Cris Couto
Há algo profundamente errado quando um país aprende a se indignar de forma seletiva. Quando parte da imprensa decide quem merece escândalo permanente e quem merece esquecimento estratégico. Quando o sistema reage com força máxima contra um sobrenome e com cautela cirúrgica contra outro. Isso não é acaso. Não é coincidência. É método. O Brasil não sofre apenas com suspeitas de corrupção. Sofre com a corrupção da coerência. Aqui, a régua não mede fatos e sim alinhamentos políticos e interesses. Vínculos pessoais viram indício robusto quando atingem um campo político e viram detalhe irrelevante quando atingem outro. Manchetes condenam antes da prova em alguns casos e aguardam prudência institucional em outros. Infelizmente, a presunção de inocência no Brasil é elástica: estica para uns, encolhe para outros.

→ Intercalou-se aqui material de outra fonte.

-- ==== Sys2Proof/Syntax.lean ====
section
/-! DEFINITION. The commands of the block: one constructor for each row of the table of operations and events, with the row's operands. -/

namespace Sys2Proof

/-- A host access to a register: the issuing function, whether it goes to the function's BAR2 window or to BAR0,
and the byte offset within that BAR (R31, R44, R50). -/
structure RegAcc where
  fn : Fin 32
  bar2 : Bool
  off : Nat
  deriving DecidableEq, Repr

/-- A host access to a register that a row fixes, on the page at `page` (offset / 4096) of BAR0 or of the window. -/
structure PageAcc where
  fn : Fin 32
  bar2 : Bool
  page : Nat
  deriving DecidableEq, Repr

/-- A physical vat: die, floor and physical number. -/
structure VatId where
  die : Fin 4
  floor : Fin 12
  vat : Fin 9
  deriving DecidableEq, Repr

/-- A floor of a die. -/
structure FloorId where
  die : Fin 4
  floor : Fin 12
  deriving DecidableEq, Repr

/-- A kernel descriptor, by its fields (R96). -/
structure Desc where
  kid : Nat := 0
  valid : Bool := true
  preempt : Bool := false
  partitioned : Bool := false
  class0 : Bool := false
  entry : Nat := 0
  length : Nat := 1
  saveBase : Nat := 0
  bankMask : Nat := 0
  maxClk : Nat := 0
  startSpile : Nat := 0
  doneSpile : Nat := 0
  startThresh : Nat := 0
  params : List Nat := []
  imageId : Nat := 0
  deriving DecidableEq, Repr

/-- A load command of the floor loader (R98): the image, the logical vats, and what the image holds for the slots and the
code words it covers. -/
structure LoadJob where
  image : Nat
  vats : Nat
  slots : List (Nat × Desc)
  code : List (Nat × Nat)
  deriving DecidableEq, Repr

/-- An arming of a dispatch entry (R101): the floor and logical vat, the entry, and what the entry takes. -/
structure ArmReq where
  die : Fin 4
  floor : Fin 12
  logical : Fin 8
  entry : Fin 8
  slot : Fin 64
  cls : Fin 4
  ctx : Fin 1024
  spile : Nat
  thresh : Nat
  words : List Nat
  step : Nat
  deriving DecidableEq, Repr


/-- A request to the Tap (R181): the port, the requester, the beats of its burst, its context, whether a class-0 kernel makes it, and
whether its burst moves no beat. -/
structure TapReq where
  port : Nat
  req : Nat
  beats : Nat
  ctx : Nat
  class0 : Bool
  stuck : Bool
  deriving DecidableEq, Repr


/-- What the memory does physically on a line access: the first and second read mismatch, the mirror copy is bad too, the cached CRC line
has a parity error (R194, R195, R201). -/
structure LineOut where
  fail1 : Bool := false
  fail2 : Bool := false
  mirrorBad : Bool := false
  cacheParity : Bool := false
  deriving DecidableEq, Repr

/-- A run of frames of one die. -/
structure FrameRun where
  die : Nat
  first : Nat
  count : Nat
  deriving DecidableEq, Repr

/-- A key as a row of an attention layer meets it (R223, R226): its position, its node for a step key, its score, and its value row in
`KV_FMT` codes. -/
structure AttKey where
  pos : Nat
  node : Option Nat
  score : Nat
  value : List Nat
  deriving DecidableEq, Repr

/-- A query row of a layer (R224): the member of the step, the step's query token (in step order) and its node, and the tiles of each vat of
`VAT_MASK` in ascending order, the step keys last; `out` and `lse` are the byte offsets of its output row and log-sum-exp. -/
structure AttRow where
  member : Nat
  token : Nat
  node : Nat
  parts : List (List (List AttKey))
  out : Nat
  lse : Nat
  deriving DecidableEq, Repr

/-- What a step's kernels leave for one member at the step's join: the logits of each node, the root first (R238). -/
structure MemberOut where
  logits : List (List Nat)
  deriving DecidableEq, Repr


/-- A descriptor of a Mill job's list: its kind (0 layer, 1 pre-processing, 2 head) and its VA (R335). -/
structure MillDesc where
  kind : Nat
  va : Nat
  deriving DecidableEq, Repr
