/-- The access codes of chapter 2, with `act` for a field whose write is a command of its own. -/
inductive Access where
  | rw | ro | wo | w1c | w1s | rws | rwl | act
  deriving DecidableEq, Repr

/-- One register field, or an array of `count` of them at `stride` bytes. `rst` is the reset value of a Q4
variant, `rst2` that of a Q2 variant; entry `i` of an array resets to `rst + rstStep * i`. -/
structure Field where
  off : Nat
  lo : Nat
  width : Nat
  acc : Access
  rst : Nat := 0
  rst2 : Nat := rst
  stride : Nat := 0
  count : Nat := 1
  rstStep : Nat := 0
  /-- the field resets to 0 on a variant without codec engines -/
  codec : Bool := false
  deriving DecidableEq, Repr

/-- The kinds of register page (R37, block type codes). -/
inductive PageKind where
  | mod | snap | evt | ctxs | bist | cab | tbase | cm | rqt | host | intake | gau | codec | sched | mill
  | mgmt | power | thermal | die | lpg | keg | col | xlt | kvw | att | floor | vat | win | spl | cnt | cev | recovery
  deriving DecidableEq, Repr

namespace F

/-! header (R37) -/
def PAGE_ID_TYPE : Field := { off := 0x0, lo := 24, width := 8, acc := .ro }
def PAGE_ID_DIE : Field := { off := 0x0, lo := 20, width := 4, acc := .ro }
def PAGE_ID_INST : Field := { off := 0x0, lo := 0, width := 20, acc := .ro }
def PAGE_VER_MAJOR : Field := { off := 0x4, lo := 16, width := 16, acc := .ro }
def PAGE_VER_MINOR : Field := { off := 0x4, lo := 0, width := 16, acc := .ro }
def CAPS : Field := { off := 0x8, lo := 0, width := 32, acc := .ro }
def CTRL : Field := { off := 0x10, lo := 0, width := 32, acc := .ro }
def STATUS_BLOCK : Field := { off := 0x14, lo := 16, width := 16, acc := .ro }
def STATUS_LOCKED : Field := { off := 0x14, lo := 2, width := 1, acc := .ro }
def STATUS_SVC : Field := { off := 0x14, lo := 0, width := 2, acc := .ro }
def EVT_EN : Field := { off := 0x24, lo := 0, width := 32, acc := .act }
def EVT_PEND : Field := { off := 0x28, lo := 0, width := 32, acc := .act }
def FAULT_CAPT_VALID : Field := { off := 0x30, lo := 31, width := 1, acc := .act }
def FAULT_CAPT_MORE : Field := { off := 0x30, lo := 30, width := 1, acc := .rws }
def FAULT_CAPT_CTX : Field := { off := 0x30, lo := 20, width := 10, acc := .rws }
def FAULT_CAPT_CTX_VALID : Field := { off := 0x30, lo := 19, width := 1, acc := .rws }
def FAULT_CAPT_CODE : Field := { off := 0x30, lo := 0, width := 16, acc := .rws }
def FAULT_LOC : Field := { off := 0x34, lo := 0, width := 32, acc := .rws }
def FAULT_TICK_LO : Field := { off := 0x38, lo := 0, width := 32, acc := .rws }
def FAULT_TICK_HI : Field := { off := 0x3c, lo := 0, width := 16, acc := .rws }
def SNAP_SEQ : Field := { off := 0x40, lo := 0, width := 32, acc := .ro }
def SNAP_TICK_LO : Field := { off := 0x44, lo := 0, width := 32, acc := .ro }
def SNAP_TICK_HI_FREE_RUN : Field := { off := 0x48, lo := 17, width := 1, acc := .ro }
def SNAP_TICK_HI_FORCED : Field := { off := 0x48, lo := 16, width := 1, acc := .ro }
def SNAP_TICK_HI_TICK : Field := { off := 0x48, lo := 0, width := 16, acc := .ro }
def OWNER_CTX_VALID : Field := { off := 0x80, lo := 26, width := 1, acc := .act }
def OWNER_CTX : Field := { off := 0x80, lo := 16, width := 10, acc := .act }
def OWNER_PT_SLOT : Field := { off := 0x80, lo := 10, width := 6, acc := .act }
def OWNER_FUNC : Field := { off := 0x80, lo := 0, width := 5, acc := .act }
def CHILD_SUM : Field := { off := 0xe0, lo := 0, width := 32, acc := .ro }
def LOCK_GAUGER_LOCKED : Field := { off := 0xf0, lo := 1, width := 1, acc := .ro }
def LOCK_LOCKED : Field := { off := 0xf0, lo := 0, width := 1, acc := .act }
def EVT_RAW : Field := { off := 0x20, lo := 0, width := 32, acc := .ro }
def SNAP_CTR : Field := { off := 0x4c, lo := 0, width := 32, acc := .ro, stride := 4, count := 13 }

A diferença de tratamento entre senador Flávio Bolsonaro e Luís Cláudio Lula da Silva (Lulinha) não é apenas política. É, na verdade, reveladora de como funciona o jogo de poder no Brasil. Não se trata de inocentar previamente ninguém. TRATA-SE DE PERGUNTAR POR QUE A INTENSIDADE DA INDIGNAÇÃO MUDA CONFORME O SOBRENOME. É curioso observar por que, diante de vínculos indiretos, transações controversas, investigações anuladas e conexões empresariais, o debate público esfria em um caso e se inflama imediatamente em outro. Quando a reação institucional varia de acordo com quem é o alvo, o problema deixa de ser apenas jurídico. Torna-se democrático. Porque Justiça que oscila conforme a conveniência política deixa de ser Justiça e passa a ser mero instrumento de poder.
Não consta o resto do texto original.